Matrix multiplication when working over the Weyl algebra Macaulay2 I am running the code below in Macaulay2.
load "Dmodules.m2"
R = QQ[x_11,x_12,x_21,x_22]
D = makeWeylAlgebra R
a = x_11*dx_21 + x_12*dx_22
b = x_22*dx_22 + 2
a*b
matrix{{a}} * matrix{{b}}

The code is very straightforward of course. I am multiplying two elements of the Weyl algebra. The output when I do a*b is $$x_{11}x_{22}\partial x_{21}\partial x_{22} + x_{12}x_{22}\partial x_{22}^2 + 2x_{11}\partial x_{21} + 3x_{12}\partial x_{22},$$ whereas matrix{{a}} * matrix{{b}} gives $$x_{11}x_{22}\partial x_{21}\partial x_{22} + x_{12}x_{22}\partial x_{22}^2 + 2x_{11}\partial x_{21} + 2x_{12}\partial x_{22}.$$
Clearly, I am misunderstanding something because I expect the output of a*b when I do matrix{{a}}*matrix{{b}}, because that is what I get when I do it by hand.
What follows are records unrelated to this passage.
/-- An ISB, and the PRIM of INV_SBOX_LOOKUP, that find INV_VALID = 0, and an ISB in a state with the invariant. -/
theorem witness_UninitializedInverseStopsTheCommand :
    (∃ (s : State) (m : MicroStep) (rest : List MicroStep), s.queue = m :: rest ∧ m.op = .isb ∧
      s.status.invValid = false) ∧
    (∃ (s : State) (m : MicroStep) (rest : List MicroStep), s.queue = m :: rest ∧
      (m.op = .prim ∧ s.latch.op = 0x06) ∧ s.status.invValid = false) ∧
    (∃ (s : State) (m : MicroStep) (rest : List MicroStep), s.queue = m :: rest ∧ m.op = .isb ∧ EngineInv s) :=
  ⟨⟨{ State.reset with queue := [plainStep .isb, plainStep .sr] }, plainStep .isb, [plainStep .sr], rfl, rfl, rfl⟩,
    ⟨{ State.reset with queue := [plainStep .prim], latch := ⟨0x06, 0, 0, 0⟩ }, plainStep .prim, [], rfl,
      ⟨rfl, rfl⟩, rfl⟩,
    ⟨runningState .isb, plainStep .isb, [], rfl, rfl,
      { busy_iff := by simp [runningState]
        idle_phase := fun h => Bool.noConfusion h
        running := fun _ => ⟨rfl, rfl⟩
        err_recorded := fun h => absurd rfl h
        never_uninitialized := fun h => ErrorCode.noConfusion h
        tables := ⟨fun _ => rfl, fun _ => test_genSbox.symm, fun _ => test_invSbox.symm⟩
        ready := rfl
        multiplier := fun h => absurd (show (0 : BitVec 5) = opGfMul from h) (by decide) }⟩⟩

theorem witness_MicroStepFrame :
    ∀ m : MicroOp, ∃ (s : State) (m' : MicroStep) (rest : List MicroStep), s.queue = m' :: rest ∧ m'.op = m :=
  fun m => ⟨runningState m, plainStep m, [], rfl, rfl⟩

/-- The first and the last offset of each range of registers that can be read at all times. -/
theorem witness_HostReadReturnsTheRegister_always :
    ∀ off ∈ [0x000, 0x01C, 0x020, 0x02C, 0x040, 0x044, 0x050, 0x0FC, 0x1F0, 0xFFC],
      NextOp (busyHostState (.read off 4)) (.read (base (busyHostState (.read off 4)) + off) 4) [] ∧
      ∃ v, AlwaysReads (busyHostState (.read off 4)) off v := by
  intro off h
  refine ⟨by rw [show base (busyHostState (.read off 4)) + off = off from Nat.zero_add off]; exact nextOp_busy _, ?_⟩
  simp only [List.mem_cons, List.not_mem_nil, or_false] at h
  rcases h with h | h | h | h | h | h | h | h | h | h <;> subst h
  · exact ⟨_, .inl ⟨0, rfl, rfl⟩⟩
  · exact ⟨_, .inl ⟨7, rfl, rfl⟩⟩
  · exact ⟨_, .inr (.inl ⟨0, rfl, rfl⟩)⟩
  · exact ⟨_, .inr (.inl ⟨3, rfl, rfl⟩)⟩
  · exact ⟨_, .inr (.inr (.inl ⟨rfl, rfl⟩))⟩
  · exact ⟨_, .inr (.inr (.inr (.inl ⟨rfl, rfl⟩)))⟩
  all_goals exact ⟨0, .inr (.inr (.inr (.inr ⟨rfl, by decide, rfl⟩)))⟩

/-- The same for the registers that can be read while BUSY = 0. -/
theorem witness_HostReadReturnsTheRegister_idle :
    ∀ off ∈ [0x030, 0x03C, 0x048, 0x04C, 0x100, 0x1EC],
      NextOp (hostState (.read off 4)) (.read (base (hostState (.read off 4)) + off) 4) [] ∧
      ∃ v, (hostState (.read off 4)).status.busy = false ∧ ReadsWhenIdle (hostState (.read off 4)) off v := by
  intro off h
  refine ⟨by rw [show base (hostState (.read off 4)) + off = off from Nat.zero_add off]; exact nextOp_host _, ?_⟩
  simp only [List.mem_cons, List.not_mem_nil, or_false] at h
  rcases h with h | h | h | h | h | h <;> subst h
  · exact ⟨_, rfl, .inl ⟨0, rfl, rfl⟩⟩
  · exact ⟨_, rfl, .inl ⟨3, rfl, rfl⟩⟩
  · exact ⟨_, rfl, .inr (.inl ⟨rfl, rfl⟩)⟩
  · exact ⟨_, rfl, .inr (.inr (.inl ⟨rfl, rfl⟩))⟩
  · exact ⟨_, rfl, .inr (.inr (.inr ⟨0, rfl, rfl⟩))⟩
  · exact ⟨_, rfl, .inr (.inr (.inr ⟨59, rfl, rfl⟩))⟩

theorem witness_BusyReadReturnsAFreeValue :
    ∀ off ∈ [0x030, 0x03C, 0x048, 0x04C, 0x100, 0x1EC],
      NextOp (busyHostState (.read off 4)) (.read (base (busyHostState (.read off 4)) + off) 4) [] ∧
      (busyHostState (.read off 4)).status.busy = true ∧ OpenOffset off := by
  intro off h
  refine ⟨by rw [show base (busyHostState (.read off 4)) + off = off from Nat.zero_add off]; exact nextOp_busy _,
    rfl, ?_⟩
  simp only [List.mem_cons, List.not_mem_nil, or_false] at h
  rcases h with h | h | h | h | h | h <;> subst h
  · exact .inl ⟨0, rfl⟩
  · exact .inl ⟨3, rfl⟩
  · exact .inr (.inl rfl)
  · exact .inr (.inr (.inl rfl))
  · exact .inr (.inr (.inr ⟨0, rfl⟩))
  · exact .inr (.inr (.inr ⟨59, rfl⟩))

/-- KEY0, KEY7, DIN0, DIN3, and the ends of the ranges a write has no effect on. -/
theorem witness_IdleHostWriteSetsKeyOrDin (v : Word) :
    (∀ off, NextOp (basedState (.write (0x1000 + off) 4 v))
      (.write (base (basedState (.write (0x1000 + off) 4 v)) + off) 4 v) [] ∧
      (basedState (.write (0x1000 + off) 4 v)).status.busy = false) ∧
    (∃ k : Fin 8, 0x000 = 0x000 + 4 * k.val) ∧ (∃ k : Fin 8, 0x01C = 0x000 + 4 * k.val) ∧
    (∃ k : Fin 4, 0x020 = 0x020 + 4 * k.val) ∧ (∃ k : Fin 4, 0x02C = 0x020 + 4 * k.val) ∧
    (∀ off ∈ [0x030, 0x03C, 0x044, 0x050, 0x1EC, 0xFFC],
      off % 4 = 0 ∧ 0x030 ≤ off ∧ off < 0x1000 ∧ off ≠ 0x040) :=
  ⟨fun _ => ⟨nextOp_based _, rfl⟩, ⟨0, rfl⟩, ⟨7, rfl⟩, ⟨0, rfl⟩, ⟨3, rfl⟩, by decide⟩

theorem witness_BusyHostWriteIsDropped (v : Word) :
    (∀ off, NextOp (busyHostState (.write off 4 v)) (.write (base (busyHostState (.write off 4 v)) + off) 4 v) [] ∧
      (busyHostState (.write off 4 v)).status.busy = true) ∧
    (∀ off ∈ [0x000, 0x02C, 0x040], off % 4 = 0 ∧ off < 0x1000 ∧ (off < 0x030 ∨ off = 0x040)) ∧
    (∀ off ∈ [0x030, 0x03C, 0x044, 0xFFC], off % 4 = 0 ∧ off < 0x1000 ∧ ¬(off < 0x030 ∨ off = 0x040)) :=
  ⟨fun off => ⟨by rw [show base (busyHostState (.write off 4 v)) + off = off from Nat.zero_add off]
                  exact nextOp_busy _, rfl⟩, by decide, by decide⟩

/-- A byte access at the first and the last address of the window, and a misaligned word access. -/
theorem witness_UnsupportedAccessIsABusError :
    ∀ p ∈ [(0x1000, 1), (0x1FFF, 1), (0x1002, 4)],
      NextOp (basedState (.read p.1 p.2)) (.read p.1 p.2) [] ∧ base (basedState (.read p.1 p.2)) ≤ p.1 ∧
      p.1 < base (basedState (.read p.1 p.2)) + 4096 ∧
      (p.2 ≠ 4 ∨ (p.1 - base (basedState (.read p.1 p.2))) % 4 ≠ 0) := by
  intro p h
  refine ⟨nextOp_based _, ?_⟩
  rw [show base (basedState (.read p.1 p.2)) = 0x1000 from rfl]
  revert p
  decide

theorem witness_UnsupportedAccessIsABusError_write :
    NextOp (basedState (.write 0x1001 4 0)) (.write 0x1001 4 0) [] ∧
    base (basedState (.write 0x1001 4 0)) ≤ 0x1001 ∧ 0x1001 < base (basedState (.write 0x1001 4 0)) + 4096 ∧
    (0x1001 - base (basedState (.write 0x1001 4 0))) % 4 ≠ 0 := by
  refine ⟨nextOp_based _, ?_⟩
  rw [show base (basedState (.write 0x1001 4 0)) = 0x1000 from rfl]
  decide

/-- The last address below the window and the first above it. -/
theorem witness_AccessOutsideWindowFaults :
    ∀ addr ∈ [0x0FFF, 0x2000],
      NextOp (basedState (.read addr 4)) (.read addr 4) [] ∧
      (addr < base (basedState (.read addr 4)) ∨ base (basedState (.read addr 4)) + 4096 ≤ addr) := by
  intro addr h
  refine ⟨nextOp_based _, ?_⟩
  rw [show base (basedState (.read addr 4)) = 0x1000 from rfl]
  revert addr
  decide

theorem witness_ResetEventRestoresResetValues :
    NextOp (hostState .reset) .reset [] ∧ NextOp (busyHostState .reset) .reset [] :=
  ⟨nextOp_host _, nextOp_busy _⟩

/-- A dropped write and a read while BUSY = 1. -/
theorem witness_HostCannotDisturbARunningCommand :
    (∃ t, NextOp (busyHostState (.write 0x000 4 1)) (.write 0x000 4 1) [] ∧
      (busyHostState (.write 0x000 4 1)).status.busy = true ∧ step (busyHostState (.write 0x000 4 1)) = .next t) ∧
    (∃ t, NextOp (busyHostState (.read 0x04C 4)) (.read 0x04C 4) [] ∧
      (busyHostState (.read 0x04C 4)).status.busy = true ∧ step (busyHostState (.read 0x04C 4)) = .next t) :=
  ⟨⟨_, nextOp_busy _, rfl, rfl⟩, ⟨_, nextOp_busy _, rfl, rfl⟩⟩

/-- A write to KEY0 changes it, a write to DIN3 changes it, and a reset clears KEY. -/
theorem witness_OnlyTheHostChangesKeyAndDin :
    (∃ t, step (hostState (.write 0x000 4 1)) = .next t ∧ t.key ≠ (hostState (.write 0x000 4 1)).key) ∧
    (∃ t, step (hostState (.write 0x02C 4 1)) = .next t ∧ t.din ≠ (hostState (.write 0x02C 4 1)).din) ∧
    (∃ t, step { hostState .reset with key := Vector.replicate 8 1 } = .next t ∧
      t.key ≠ Vector.replicate 8 1) :=
  ⟨⟨_, rfl, by decide⟩, ⟨_, rfl, by decide⟩, ⟨_, rfl, by decide⟩⟩

/-- A step with all four flags set, and a reset. -/
theorem witness_OnlyResetClearsStickyFlags :
    (∃ t, step { State.reset with status := ⟨false, true, true, true, true, true, true, .none⟩ } = .next t ∧
      ∀ rest, ¬ NextOp { State.reset with status := ⟨false, true, true, true, true, true, true, .none⟩ } .reset rest) ∧
    (∃ t, step (hostState .reset) = .next t ∧ NextOp (hostState .reset) .reset []) :=
  ⟨⟨_, rfl, fun _ h => by obtain ⟨_, h, _⟩ := h; cases h⟩, ⟨_, rfl, nextOp_host _⟩⟩

/-- The same with valid tables and the engine's invariant. -/
theorem witness_OnlyResetClearsStickyFlags_tables :
    ∃ t, step readyState = .next t ∧ (∀ rest, ¬ NextOp readyState .reset rest) ∧ EngineInv readyState ∧
      readyState.status.sboxValid = true ∧ readyState.status.invValid = true :=
  ⟨_, rfl, (fun _ h => by obtain ⟨_, h, _⟩ := h; cases h),
    { busy_iff := by simp [readyState, State.reset]
      idle_phase := fun _ => rfl
      running := fun h => Bool.noConfusion h
      err_recorded := fun h => absurd rfl h
      never_uninitialized := fun h => ErrorCode.noConfusion h
      tables := ⟨fun _ => rfl, fun _ => test_genSbox.symm, fun _ => test_invSbox.symm⟩
      ready := rfl
      multiplier := fun h => absurd (show (0 : BitVec 5) = opGfMul from h) (by decide) }, rfl, rfl⟩

/-- The engine's invariant after reset. -/
theorem engineInv_hostState (op : HostOp) : EngineInv (hostState op) where
  busy_iff := by simp [hostState, State.reset]
  idle_phase := fun _ => rfl
  running := fun h => Bool.noConfusion h
  err_recorded := fun h => absurd rfl h
  never_uninitialized := fun h => ErrorCode.noConfusion h
  tables := ⟨fun h => Bool.noConfusion h, fun h => Bool.noConfusion h, fun h => Bool.noConfusion h⟩
  ready := rfl
  multiplier := fun h => absurd (show (0 : BitVec 5) = opGfMul from h) (by decide)

/-- The engine's invariant while a command runs. -/
theorem engineInv_busyHostState (op : HostOp) : EngineInv (busyHostState op) where
  busy_iff := by simp [busyHostState]
  idle_phase := fun h => Bool.noConfusion h
  running := fun _ => ⟨rfl, rfl⟩
  err_recorded := fun h => absurd rfl h
  never_uninitialized := fun h => ErrorCode.noConfusion h
  tables := ⟨fun h => Bool.noConfusion h, fun h => Bool.noConfusion h, fun h => Bool.noConfusion h⟩
  ready := rfl
  multiplier := fun h => absurd (show (0 : BitVec 5) = opGfMul from h) (by decide)

theorem witness_WaitTerminates :
    (EngineInv (hostState (.wait [])) ∧ (hostState (.wait [])).host = ⟨0, .wait []⟩ :: []) ∧
    (EngineInv (busyHostState (.wait [0, 1])) ∧ (busyHostState (.wait [0, 1])).host = ⟨0, .wait [0, 1]⟩ :: []) :=
  ⟨⟨engineInv_hostState _, rfl⟩, ⟨engineInv_busyHostState _, rfl⟩⟩

/-- Every command is accepted somewhere: without a schedule, but for the three that need one. -/
theorem witness_AcceptedCommandQueuesItsMicroSteps :
    (∀ i ∈ [Instr.nop, .expandKey, .genTables, .sboxLookup 0xFF, .invSboxLookup 0xFF, .gfMul 0xFF 0x00,
        .gfMul 0xFF 0x0E, .loadState, .unloadState, .subBytes, .invSubBytes, .shiftRows, .invShiftRows, .mixColumns,
        .invMixColumns],
      State.reset.status.busy = false ∧ acceptanceError State.reset i = none) ∧
    (∀ i ∈ [Instr.encryptBlock, .decryptBlock, .addRoundKey 0, .addRoundKey 14],
      readyState.status.busy = false ∧ acceptanceError readyState i = none) := by
  decide +kernel

/-- Its two clauses: GEN_TABLES with both tables valid has nothing to perform, and after reset it has. -/
theorem witness_AcceptedCommandQueuesItsMicroSteps_clauses :
    (IsTablePrefix .genTables readyState.status [] ∧ [] ++ bodyOf .genTables = []) ∧
    (∃ p, IsTablePrefix .genTables State.reset.status p ∧ p ++ bodyOf .genTables ≠ []) :=
  ⟨⟨⟨[], [], rfl, fun h => Bool.noConfusion h.2, fun _ => rfl, fun h => Bool.noConfusion h.2, fun _ => rfl⟩, rfl⟩,
    ⟨[⟨.genFwd, none⟩, ⟨.genInv, none⟩], ⟨[⟨.genFwd, none⟩], [⟨.genInv, none⟩], rfl, fun _ => rfl,
      fun h => absurd ⟨.inr (.inr (.inr (.inr rfl))), rfl⟩ h, fun _ => rfl,
      fun h => absurd ⟨.inr (.inr (.inr rfl)), rfl⟩ h⟩, List.cons_ne_nil _ _⟩⟩

theorem witness_RejectedWordChangesOnlyErrorState :
    (State.reset.status.busy = false ∧
      acceptanceError State.reset (.gfMul 0x57 0x04) = some .contractViolation ∧
      acceptanceError State.reset (.addRoundKey 15) = some .invalidArgument ∧
      acceptanceError State.reset (.addRoundKey 14) = some .invalidArgument ∧
      acceptanceError State.reset .encryptBlock = some .invalidArgument ∧
      acceptanceError State.reset .decryptBlock = some .invalidArgument) ∧
    NextOp (hostState (.write 0x040 4 0x0000001F)) (.write 0x040 4 0x0000001F) [] ∧
    (hostState (.write 0x040 4 0x0000001F)).status.busy = false ∧ IllegalWord 0x0000001F :=
  ⟨by decide, nextOp_host _, rfl, by unfold IllegalWord; decide⟩

theorem witness_BusyCommandIsDropped : (runningState .prim).status.busy = true := rfl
Should I be using some different syntax here? Any insight most appreciated.
EDIT:
matrix{{b}} * matrix{{a}}

gives $$x_{11}x_{22}\partial x_{21}\partial x_{22} + x_{12}x_{22}\partial x_{22}^2 + 2x_{11}\partial x_{21} + 3x_{12}\partial x_{22}.$$ This is consistent with other things I have observed. For instance, if I take a ideal with elements in the weyl algebra, and compute a free resolution, say x, and I do
x.dd_1 * x.dd_2,

then I get 0. But when I do
transpose(x.dd_2) * transpose(x.dd_1),

I don't get 0. So somehow, when multiplying matrices with elements from a Weyl algebra, the order is reversed?
 A: I am not familiar with Macaulay2 but took a guess.
The operator $**$ works.
$matrix(\{\{a\}\}) \,**\, matrix(\{\{b\}\})$
$x_{11}​x_{22}​dx_{21}​dx_{22}​+x_{12}​x_{22}​dx_{22}^2​+2x_{11}​dx_{21}​+3x_{12}​dx_{22}​​$
a*b
$x_{11}​x_{22}​dx_{21}​dx_{22}​+x_{12}​x_{22}​dx_{22}^2​+2x_{11}​dx_{21}​+3x_{12}​dx_{22}​​$
It turns out this is the tensor product.
It is not clear why the $*$ matrix multiplier is not using the Weyl group multiplication operator as the matrix tensor product operator seems to be using even when it is told that the matrices are over the Weyl group $matrix(D,\{\{a\}\})*matrix(D,\{\{b\}\})$.
It looks like a bug report is called for.
A: This is a feature (albeit an unexpected one for many) not a bug:
http://www2.macaulay2.com/Macaulay2/doc/Macaulay2-1.18/share/doc/Macaulay2/Macaulay2Doc/html/___Weyl_spalgebras.html
The wording in the current documentation seems to be imprecise: the order of matrices in multiplication is not reversed, but one should treat the entries of the matrices as if they are in the opposite algebra of the Weyl algebra.